[Task]
Provide the number of lines in the records that hold the string "false", without any other words.
■ ■ ■
-- ==== Sys2Proof/Machine/MadderAlu.lean ====
section
/-! DEFINITION. The arithmetic of a Madder slice: rounding, saturation, accumulators, exponents, permutations and address generation (R111 to R123). -/

namespace Sys2Proof.Machine

/-- rha(x × 2^k): rounding half away from zero (R113). -/
def rhaShift (x : Int) (k : Int) : Int :=
  if 0 ≤ k then x * 2 ^ k.toNat
  else x.sign * ((2 * x.natAbs + 2 ^ (-k).toNat) / (2 * 2 ^ (-k).toNat) : Nat)

/-- The lanes of a register that holds nothing else. -/
def vZero : List Int := List.replicate 128 0
def aZero : List (Int × Bool) := List.replicate 128 (0, false)

/-- Vector and accumulator registers. -/
def MdSlice.vr (m : MdSlice) (r : Nat) : List Int := tblGet vZero m.v r
def MdSlice.ar (m : MdSlice) (r : Nat) : List (Int × Bool) := tblGet aZero m.a (r % 8)
def MdSlice.sget (m : MdSlice) (r : Nat) : Nat := tblGet 0 m.s r
def MdSlice.setV (m : MdSlice) (r : Nat) (l : List Int) : MdSlice := { m with v := tblSet vZero m.v r l }
def MdSlice.setA (m : MdSlice) (r : Nat) (l : List (Int × Bool)) : MdSlice := { m with a := tblSet aZero m.a (r % 8) l }
def MdSlice.setS (m : MdSlice) (r v : Nat) : MdSlice := { m with s := tblSet 0 m.s r (v % 2 ^ 32) }

/-! ### Accumulators (R115 to R118) -/

/-- The 44-bit extremes. -/
def accMax : Int := 2 ^ 43 - 1
def accMin : Int := -(2 ^ 43)

/-- A lane after a MAC adds `d`: a lane with GOV set keeps its extreme; a sum outside 44 bits takes the nearer extreme and sets GOV (R116). -/
def accAdd (g : Int × Bool) (d : Int) : Int × Bool :=
  if g.2 then g
  else if accMax < g.1 + d then (accMax, true)
  else if g.1 + d < accMin then (accMin, true)
  else (g.1 + d, false)

/-- Lanes that a MAC has newly clamped: GOV set after and clear before (R116). -/
def govCount (old new : List (Int × Bool)) : Nat :=
  ((old.zip new).filter fun p => !p.1.2 && p.2.2).length

/-- Conversion of an accumulator lane under R117. DESIGN CHOICE (notes/assumptions/84): a lane with GOV set and value 0, which has no sign, gives the positive extreme. -/
def convLane (w : Nat) (k : Int) (g : Int × Bool) : Int :=
  if g.2 then (if 0 ≤ g.1 then 2 ^ (w - 1) - 1 else -(2 ^ (w - 1))) else satS w (rhaShift g.1 k)

/-- Whether the conversion saturates, with GOV clear or set (R117). -/
def convSat (w : Nat) (k : Int) (g : Int × Bool) : Bool := g.2 || satS w (rhaShift g.1 k) != rhaShift g.1 k

/-- The shift field s, −16 to 15 (R113, R114). -/
def shiftField (f : Nat) : Int := sext 5 f

/-- Real and imaginary parts of the complex products: CMUL and CMAC use a × b, CMACJ a × conj(b) (R114). -/
def cprod (conj : Bool) : List Int → List Int → List Int
  | ar :: ai :: a, br :: bi :: b =>
    (if conj then [ar * br + ai * bi, ai * br - ar * bi] else [ar * br - ai * bi, ar * bi + ai * br]) ++ cprod conj a b
  | _, _ => []

/-- The lane products of two vectors. -/
def vprod (a b : List Int) : List Int := List.zipWith (· * ·) a b

/-- Sums of groups of `n` lanes, each in the first lane of its group and the others 0; a sum carries GOV when any of its lanes did, and overflows as R116 (R114, AFOLD). `fuel` bounds the groups. -/
def foldLanes (n : Nat) : Nat → List (Int × Bool) → List (Int × Bool)
  | 0, _ => []
  | _ + 1, [] => []
  | k + 1, l =>
    let g := l.take n
    let sum := (g.map (·.1)).sum
    let clamped := accAdd (0, false) sum
    ((clamped.1, clamped.2 || g.any (·.2)) :: List.replicate (g.length - 1) (0, false)) ++ foldLanes n k (l.drop n)

/-- Groups of `n` lanes whose exact sum leaves the 44-bit range (R116). `fuel` bounds the groups. -/
def foldOver (n : Nat) : Nat → List (Int × Bool) → Nat
  | 0, _ => 0
  | _ + 1, [] => 0
  | k + 1, l => b2n (accAdd (0, false) ((l.take n).map (·.1)).sum).2 + foldOver n k (l.drop n)

/-- Half of a sum or difference of lanes, rounded half away from zero (R114). DESIGN CHOICE: the one half that a lane does not hold is a free value. -/
def halfLane (x : Int) : Int := if rhaShift x (-1) = 131072 then satS 18 Config.halfOver else rhaShift x (-1)

/-! ### Exponents (R119 to R121) -/

/-- Bits that a magnitude needs. -/
def bitLen (n : Nat) : Nat := if n = 0 then 0 else Nat.log2 n + 1

/-- The largest e for which x × 2^e fits in w-bit two's complement; w − 1 for 0 (R119). -/
def laneExp (w : Nat) (x : Int) : Nat :=
  if 0 ≤ x then w - 1 - bitLen x.natAbs else w - 1 - bitLen (x.natAbs - 1)

/-- Every lane of each group of `n` takes the smallest exponent found over the group. -/
def groupMin (n : Nat) : Nat → List Nat → List Nat
  | 0, _ => []
  | _ + 1, [] => []
  | k + 1, l =>
    let g := l.take n
    List.replicate g.length (g.foldl min 1000) ++ groupMin n k (l.drop n)

/-- Clamp a lane used as an exponent. -/
def clampExp (hi : Nat) (e : Int) : Nat := (max 0 (min (hi : Int) e)).toNat

/-- QNT4: the value quantised to −7 to 7, and whether the clamp changed it (R121). -/
def qnt4 (x e : Int) : Int × Bool :=
  let q := rhaShift x ((clampExp 15 e : Int) - 17)
  (max (-7) (min 7 q), decide (q < -7) || decide (7 < q))

/-- One byte of 4+4 bits: real part in [7:4], imaginary part in [3:0] (R122). -/
def pack4 (re im : Int) : Nat := toBits 4 re * 16 + toBits 4 im

/-- PKN over one vector: 64 bytes (R122). -/
def packLanes : List Int → List Int
  | re :: im :: l => (pack4 re im : Int) :: packLanes l
  | _ => []

/-- Interleave two lists, the first giving the even lanes (R123). -/
def interleave : List Int → List Int → List Int
  | a :: as, b :: bs => a :: b :: interleave as bs
  | _, _ => []

/-- The even or odd lanes of a vector (R123). -/
def alternate : Bool → List Int → List Int
  | odd, a :: b :: l => (if odd then b else a) :: alternate odd l
  | _, _ => []

/-- The `w` low bits of a number in reverse order (R123). -/
def brev : Nat → Nat → Nat
  | 0, _ => 0
  | w + 1, n => n % 2 * 2 ^ w + brev w (n / 2)

/-- Real and imaginary parts exchanged, or odd lanes negated (R123). -/
def swapRi : List Int → List Int
  | a :: b :: l => b :: a :: swapRi l
  | _ => []
def conjLanes : List Int → List Int
  | a :: b :: l => a :: satS 18 (-b) :: conjLanes l
  | _ => []

/-- VPERM (R123). -/
def vperm (p : Nat) (a b : List Int) : List Int :=
  match p with
  | 0 => interleave (a.take 64) (b.take 64)
  | 1 => interleave (a.drop 64) (b.drop 64)
  | 2 => alternate false a ++ alternate false b
  | 3 => alternate true a ++ alternate true b
  | 4 => (List.range 128).map fun m => a.getD (brev 7 m) 0
  | 5 => (List.range 128).map fun m => a.getD (2 * brev 6 (m / 2) + m % 2) 0
  | 6 => swapRi a
  | _ => conjLanes a

/-! ### Address generation (R110 to R112) -/

/-- L of R111: CL, with 0 read as 262,144. -/
def ringLen (cl : Nat) : Nat := if cl = 0 then 262144 else cl

/-- Signed remainder brought into 0 to n − 1. -/
def imod (x : Int) (n : Nat) : Nat := (x % (n : Int)).toNat

/-- Address of element m of an access (R111). -/
def elemAddr (mode ik cb cl m : Nat) : Nat :=
  if mode = 2 then (cb + imod ((ik : Int) + m - cb) (ringLen cl)) % 262144 else (ik + m) % 262144

/-- The pointer after an access of n elements (R111). -/
def nextPtr (mode ik nk cb cl n : Nat) : Nat :=
  match mode with
  | 0 => ik
  | 1 => imod ((ik : Int) + sext 18 nk) 262144
  | 2 => (cb + imod ((ik : Int) + sext 18 nk - cb) (ringLen cl)) % 262144
  | _ => (ik + n) % 262144

end Sys2Proof.Machine
end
■ ■ ■
[Task solution]
6